AbbVie

Program Manager, Clinical Quality Assurance

Employer
AbbVie
Location
Lake County, Illinois
Posted
Nov 25, 2021
Ref
2119363
Hotbed
BioMidwest
Required Education
Bachelors Degree
Position Type
Contract
About AbbVie
AbbVie’s mission is to discover and deliver innovative medicines that solve serious health issues today and address the medical challenges of tomorrow. We strive to have a remarkable impact on people’s lives across several key therapeutic areas: immunology, oncology, neuroscience, eye care, virology, women’s health and gastroenterology, in addition to products and services across its Allergan Aesthetics portfolio. For more information about AbbVie, please visit us at www.abbvie.com. Follow @abbvie on Twitter, Facebook, Instagram, YouTube and LinkedIn.

Assure that R&D remains in compliance with Corporate and Divisional policies and procedures and all applicable worldwide regulations. Assess the success and effectiveness of the R&D quality system and assure R&D's inspection readiness by coordinating and conducting internal and external compliance audits and applicable assessments (e.g. PAI readiness assessments). Provide consultation and assistance to GPRD personnel on compliance issues. Assist management in conducting regulatory inspections including drafting responses to regulatory deficiencies. Provide R&D personnel with training on applicable worldwide regulations. Lead cross-functional project teams to help identify potential issues and resolve current issues. Manage compliance issues in Global Project Team/Functional Area programs, escalating issues to R&D QA management as appropriate. Directly coordinate internal and external compliance auditing programs for the R&D GCP organization.

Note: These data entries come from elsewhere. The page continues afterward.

-- ==== Sys2Proof/Laws/Dict.lean ====
section
/-! SUPPORT. Laws/Dict.lean: what a request to the dictionary does around its write or read (R281, R288, R308, R309), and what the
checks of R308 read of the state. -/

namespace Sys2Proof.Machine

variable (s : State)

/-! ## The request around its effect -/

/-- A served channel's request sets the note that a frame was heard. -/
theorem served_heard (ch : Chan) (h : served s ch = true) : heard s = { s with can := { s.can with goodFrame := true } } := by
  have hn : s.can.nmt ≠ .initialising := by
    intro e; simp [served, e] at h
  have hc : canClocked s = true := by
    simp [served] at h; exact h.1.1.2
  simp [heard, hn, hc]

theorem beginRequest_served (ch : Chan) (h : served s ch = true) : beginRequest ch s = requested ch s := by
  simp [beginRequest, served_heard s ch h, countRequest, requested, modChan]

/-- The effect of a write, as far as its object alone decides it. -/
theorem dictCommand_ok {s t : State} {ch : Chan} {i : BitVec 16} {sub : Byte} {d : List Byte} (h : served s ch = true)
    (w : dictWrite ch i sub d (requested ch s) = .ok t) : dictCommand ch i sub d s = answered ch t := by
  simp [dictCommand, h, beginRequest_served s ch h, answerWrite, w, answered]

/-- A write that the checks of R308 let pass has its field's effect. -/
theorem dictWrite_passes {t : State} {ch : Chan} {i : BitVec 16} {sub : Byte} {d : List Byte} {o : Obj} {f : Field} {w : Writers}
    (p : PortId) (n : Nat) (hi : splitIndex i = (n, p)) (hf : findField (newProfile t ch) n sub.toNat = .ok (o, f)) (hw : f.w = some w)
    (hg : holderGate o p t = none) (ha : o.index ≠ 0x2005) (hk : writeForbidden o f w p sub.toNat d ch t = none) :
    dictWrite ch i sub d t = writeField ch o f p sub.toNat d t := by
  simp [dictWrite, hi, hf, hw, hg, ha, hk]

/-- A read that succeeds. -/
theorem readCommand_ok {s t : State} {ch : Chan} {i : BitVec 16} {sub : Byte} {d : List Byte} (h : served s ch = true)
    (r : dictRead ch i sub (requested ch s) = .ok (d, t)) : readCommand ch i sub s = answeredData ch d t := by
  simp [readCommand, h, beginRequest_served s ch h, answerRead, r, answeredData]

/-- The checks of R308 that are common to all fields, one by one. -/
theorem writeForbidden_none {o : Obj} {f : Field} {w : Writers} {p : PortId} {sub : Nat} {d : List Byte} {ch : Chan} {t : State}
    (a : lifeForbids o.index sub (leVal d) t = false) (b : roleGrants o f w p sub (leVal d) ch t = true)
    (c : (decide (o.holder = .sieve) && otherHolder ch t) = false)
    (e : (underTest o p t || serviceUnderTest o.index p sub (leVal d) t) = false) (l : lengthOk f.len d.length = true)
    (v : valueOk o f p sub d t = true) (k : lockForbids o f p sub (leVal d) ch t = false) :
    writeForbidden o f w p sub d ch t = none := by
  unfold writeForbidden
  simp only [a, b, c, e, l, v, k]
  rfl

/-! ## What a request leaves of the checks' inputs -/

@[simp] theorem requested_ports (ch : Chan) : (requested ch s).ports = s.ports := rfl
@[simp] theorem requested_fus (ch : Chan) : (requested ch s).fus = s.fus := rfl
@[simp] theorem requested_gate (ch : Chan) : (requested ch s).gate = s.gate := rfl
@[simp] theorem requested_bist (ch : Chan) : (requested ch s).bist = s.bist := rfl
@[simp] theorem requested_crock (ch : Chan) : (requested ch s).crock = s.crock := rfl
@[simp] theorem requested_clk (ch : Chan) : (requested ch s).clk = s.clk := rfl
@[simp] theorem requested_pwr (ch : Chan) : (requested ch s).pwr = s.pwr := rfl
@[simp] theorem requested_aon (ch : Chan) : (requested ch s).aon = s.aon := rfl
@[simp] theorem requested_roll (ch : Chan) : (requested ch s).roll = s.roll := rfl
@[simp] theorem requested_heat (ch : Chan) : (requested ch s).heat = s.heat := rfl
@[simp] theorem requested_cal (ch : Chan) : (requested ch s).cal = s.cal := rfl
@[simp] theorem requested_rcp (ch : Chan) : (requested ch s).rcp = s.rcp := rfl
@[simp] theorem requested_env (ch : Chan) : (requested ch s).env = s.env := rfl
@[simp] theorem requested_life (ch : Chan) : (requested ch s).life = s.life := rfl
@[simp] theorem requested_sieveHolder (ch : Chan) : (requested ch s).sieveHolder = s.sieveHolder := rfl
@[simp] theorem requested_owners (ch : Chan) : (requested ch s).can.owners = s.can.owners := rfl

@[simp] theorem life_requested (ch : Chan) : life (requested ch s) = life s := rfl
@[simp] theorem owner_requested (ch : Chan) (p : PortId) : owner (requested ch s) p = owner s p := rfl
@[simp] theorem owns_requested (ch c : Chan) (p : PortId) : owns (requested ch s) c p = owns s c p := rfl
@[simp] theorem ownsAny_requested (ch c : Chan) : ownsAny (requested ch s) c = ownsAny s c := rfl
@[simp] theorem ownsAll_requested (ch c : Chan) : ownsAll (requested ch s) c = ownsAll s c := rfl
@[simp] theorem gateOpen_requested (ch : Chan) (g : Nat) : gateOpen (requested ch s) g = gateOpen s g := rfl
@[simp] theorem bayTesting_requested (ch : Chan) (p : PortId) : bayTesting (requested ch s) p = bayTesting s p := rfl
@[simp] theorem otherHolder_requested (ch c : Chan) : otherHolder c (requested ch s) = otherHolder c s := rfl
@[simp] theorem isBound_requested (ch : Chan) : isBound (requested ch s) = isBound s := rfl

/-- The request touches one channel's transfer and counters only. -/
theorem chan_requested (ch c : Chan) : ((requested ch s).chans[(c : Nat)]).session = s.chans[(c : Nat)].session
    ∧ ((requested ch s).chans[(c : Nat)]).configLock = s.chans[(c : Nat)].configLock
    ∧ ((requested ch s).chans[(c : Nat)]).profile = s.chans[(c : Nat)].profile
    ∧ ((requested ch s).chans[(c : Nat)]).busy = s.chans[(c : Nat)].busy := by
  by_cases e : c = ch
  · subst e; simp [requested]
  · simp [requested, modChan_other _ ch c _ e]

@[simp] theorem roleOf_requested (ch c : Chan) : roleOf (requested ch s) c = roleOf s c := by
  simp [roleOf, (chan_requested s ch c).1]

@[simp] theorem hasSession_requested (ch c : Chan) : hasSession (requested ch s) c = hasSession s c := by
  simp [hasSession, (chan_requested s ch c).1]

@[simp] theorem hasWorkshop_requested (ch c : Chan) : hasWorkshop (requested ch s) c = hasWorkshop s c := by simp [hasWorkshop]

@[simp] theorem hasMaker_requested (ch c : Chan) : hasMaker (requested ch s) c = hasMaker s c := by simp [hasMaker]

@[simp] theorem newProfile_requested (ch c : Chan) : newProfile (requested ch s) c = newProfile s c := by
  simp [newProfile, (chan_requested s ch c).2.2.1]

@[simp] theorem sieveRole_requested (ch c : Chan) : sieveRole c (requested ch s) = sieveRole c s := by
  unfold sieveRole
  rw [hasMaker_requested, hasWorkshop_requested, life_requested]

/-- The channels, one by one. -/
theorem chans_list {α : Type} (v : Vector α 4) : v.toList = (List.finRange 4).map (fun c : Fin 4 => v[(c : Nat)]) := by
  apply List.ext_getElem
  · simp
  · intro n h1 h2; simp

@[simp] theorem portLocked_requested (ch : Chan) (p : PortId) : portLocked (requested ch s) p = portLocked s p := by
  unfold portLocked
  rw [chans_list, chans_list, List.any_map, List.any_map]
  congr 1
  funext c
  simp only [Function.comp, (chan_requested s ch c).2.1]

end Sys2Proof.Machine
end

  • Responsible for compliance with applicable Corporate and Divisional Policies and procedures. Directly coordinate R&D GCP Compliance auditing programs.
  • Interpret, explain and apply the applicable current regulations, guidelines, policies and procedures. Supervise auditors responsible for the review of data, protocols and reports to assure quality and integrity of results.
  • Plan, organize, and lead multiple audits of R&D facilities, equipment, personnel, methods, practices, computer systems, procedures, records and controls for compliance to protocols, policies, SOPs, and applicable governmental regulations globally. Coordinate and maintain audit schedules and ensure periodic updates and appropriate metrics are provided to management.
  • Plan, organize and lead multiple audits of investigative clinical sites to assess compliance with regulations, guidelines, policies, procedures and sponsor requirements
  • Review a variety of clinical research documents such as protocols and research reports to assess the quality and compliance to policies, procedures, and applicable governmental regulations
  • Evaluate the potential risk of compliance deficiencies across protocols and/or compounds within assigned Therapeutic Area/Program, utilizing tools such as metrics and trending of audit findings, and communicate compliance risks to R&D QA management
  • Identify services, maintain audit schedule, plan, organize and lead audits of external contract facilities (specialty testing laboratories, central laboratories, clinical sites, central Institutional Review Boards (IRBs), Contract Research Organizations (CRO) and distributors as applicable) both within the US and globally
  • Communicate Contract Research Organization (CRO) status to R&D QA management, follow up on ongoing Corrective Action Plans with Suppliers and participate in strategic initiatives involving CROs
  • Maintain effective communication of program related information. Review corrective action plans/audit responses for adequacy and approve if adequate. Review policies and procedures and suggest improvements. Work independently as well as a team. Mentor, coach and train QA auditing staff. Assist with the definition of R&D Quality Goals.
  • Prepare and present multiple project progress reports to update management and keep the team(s) informed. Lead/assist/manage external audits by regulatory agencies or customers. Maintain project oversight to include assessments for the development program, allocation of QA resources and awareness of project timelines. Supervise Quality team members for project specific activities as required.

Qualifications
    Bachelors degree in a physical science, life science, nursing, pharmacy or equivalent
    experience required 5-10 years of pharmaceutical industry experience in quality assurance / regulatory affairs 5-10 years of clinical research development experience 3-5 years of QA auditing experience (GCP auditing highly preferred) Minimum of 10 years of total combined experience required (not necessarily the sum of the above) Significant Work Activities and Conditions
    Continuous sitting for prolonged periods (more than 2 consecutive hours in an 8 hour day)

Significant Work Activities
Continuous sitting for prolonged periods (more than 2 consecutive hours in an 8 hour day)
Travel
No
Job Type
Experienced
Schedule
Full-time
Job Level Code
M
Equal Employment Opportunity
At AbbVie, we value bringing together individuals from diverse backgrounds to develop new and innovative solutions for patients. As an equal opportunity employer we do not discriminate on the basis of race, color, religion, national origin, age, sex (including pregnancy), physical or mental disability, medical condition, genetic information gender identity or expression, sexual orientation, marital status, protected veteran status, or any other legally protected characteristic.